01 - Preheat the oven to 400°F.
02 - Place cherry tomatoes, sun-dried tomatoes, garlic, and 2 tablespoons olive oil into a large ovenproof baking dish. Season generously with salt, black pepper, dried oregano, and crushed red pepper flakes if desired, then toss to combine.
03 - Nestle the block of feta cheese in the center of the baking dish amongst the vegetables. Drizzle 1 tablespoon olive oil over the feta and lightly season with pepper.
04 - Transfer the dish to the oven and bake for 25 to 30 minutes, until tomatoes have burst and feta is soft and golden at the edges.
05 - Meanwhile, heat a large skillet over medium heat. Add 1 tablespoon olive oil and the sliced onions. Cook, stirring occasionally, for 15 to 20 minutes until deeply caramelized and golden brown, then set aside.

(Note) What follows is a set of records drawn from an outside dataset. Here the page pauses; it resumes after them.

-- ==== Sys2Proof/Machine/Logic.lean ====
section
/-! DEFINITION. The Cyclic Logic Engine: cycles, images, remote I/O, forces, restarts and online change (R285 to R308). -/

namespace Sys2Proof.Machine

/-! ### States -/

/-- The engine's state (R296): 0 EMPTY, 1 STOPPED, 2 RUNNING, 3 FAULTED. -/
def State.logicState (s : State) : Nat := s.rd F.logicStateState

/-- The causes and reasons of EV_LOGIC_STATE, in the order of R308. -/
abbrev whyCommand : Nat := 3
/-- R308. -/
abbrev whyNoRetain : Nat := 4
/-- R308. -/
abbrev whyRetainMismatch : Nat := 5

/-- A change of state, with its cause in logic.state (R307, R308); of a start that a reset makes R308 lists no reason, and it is free. -/
def State.setLogicState (s : State) (new fault : Nat) (why : Option Nat) : State :=
  let old := s.logicState
  let s := (s.wr F.logicStateState new).wr F.logicStateCause fault
  if old = new then s else s.emit 0x70 (le 1 old ++ le 1 new ++ (match why with
    | some n => le 1 n
    | none => s.noValue 0x70))

/-- The active slot, P0 or P1. -/
def State.activeSlot (s : State) : Nat := s.rd F.logicStateSlot

/-- What validation read of the active program. -/
def State.program (s : State) : Option ProgInfo := (s.logic.slots.get s.activeSlot).info

/-- The cycle period in ns of a code (R307). -/
def periodNs (code : Nat) : Nat := [5, 10, 20, 40, 100, 200].getD code 20 * nsMs

/-- What logic.code_used to logic.shadow_id show (R307). -/
def State.showProgram (s : State) : State :=
  let other := (s.logic.slots.get (1 - s.activeSlot)).info
  let s := match s.program with
    | some p => (((s.wr F.logicProgramId p.progId.toNat).wr F.logicCodeUsed p.code).wr F.logicDataUsed p.data).wr F.logicRetainUsed
        p.retain
    | none => (((s.wr F.logicProgramId 0).wr F.logicCodeUsed 0).wr F.logicDataUsed 0).wr F.logicRetainUsed 0
  s.wr F.logicShadowId (match other with
    | some p => p.progId.toNat
    | none => 0)

/-! ### Forces -/

/-- The target of a force in a command (R308, log entry 43): kind, then offset or path. -/
def targetBytes : ForceTarget → List Byte
  | .input off => le 1 0 ++ le 4 off
  | .output off => le 1 1 ++ le 4 off
  | .var path => le 1 2 ++ le 1 path.length ++ path

/-- The target of a force in an event, whose payload has 96 bytes (R456, log entry 43): a longer path is cut. -/
def eventTarget : ForceTarget → List Byte
  | .var path => le 1 2 ++ le 1 path.length ++ path.take 80
  | t => targetBytes t

/-- EV_LOGIC_FORCE (R308): 0 set, 1 removed. -/
def State.forceEvent (s : State) (t : ForceTarget) (what : Nat) : State := s.emit 0x72 (eventTarget t ++ le 1 what)

/-- EV_LOGIC_FORCE for a lost force (R303): reason 0 UNDECLARED, 1 TYPE. -/
def State.forceLost (s : State) (t : ForceTarget) (why : Nat) : State := s.emit 0x72 (eventTarget t ++ le 1 2 ++ le 1 why)

/-- The forces in effect replaced, with their count. -/
def State.setForces (s : State) (fs : List Force) : State :=
  ({ s with logic := { s.logic with forces := fs } } : State).wr F.logicForceCount fs.length

/-- Every force removed (R296, R298). -/
def State.clearForces (s : State) : State :=
  let fs := s.logic.forces
  fs.foldl (fun (s : State) f => s.forceEvent f.target 1) (s.setForces [])

/-- A force set or removed at a cycle instant (R298). -/
def State.forceOp (s : State) (op : ForceOp) : State :=
  match op with
  | .set f => (s.setForces (s.logic.forces.filter (fun g => g.target != f.target) ++ [f])).forceEvent f.target 0
  | .remove (some t) =>
    if s.logic.forces.any fun g => g.target == t then
      (s.setForces (s.logic.forces.filter fun g => g.target != t)).forceEvent t 1
    else s
  | .remove none => s.clearForces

06 - While onions are caramelizing, cook the pasta in a large pot of salted boiling water according to package instructions until al dente. Reserve 1/2 cup pasta cooking water, then drain.
07 - Remove baking dish from oven. Add caramelized onions and chopped basil to the dish. Stir well, breaking up the feta to form a creamy sauce.
08 - Add cooked pasta to the dish and toss gently until coated. Add reserved pasta water gradually for a smoother sauce if desired.
09 - Serve immediately, garnished with additional basil and a drizzle of olive oil as desired.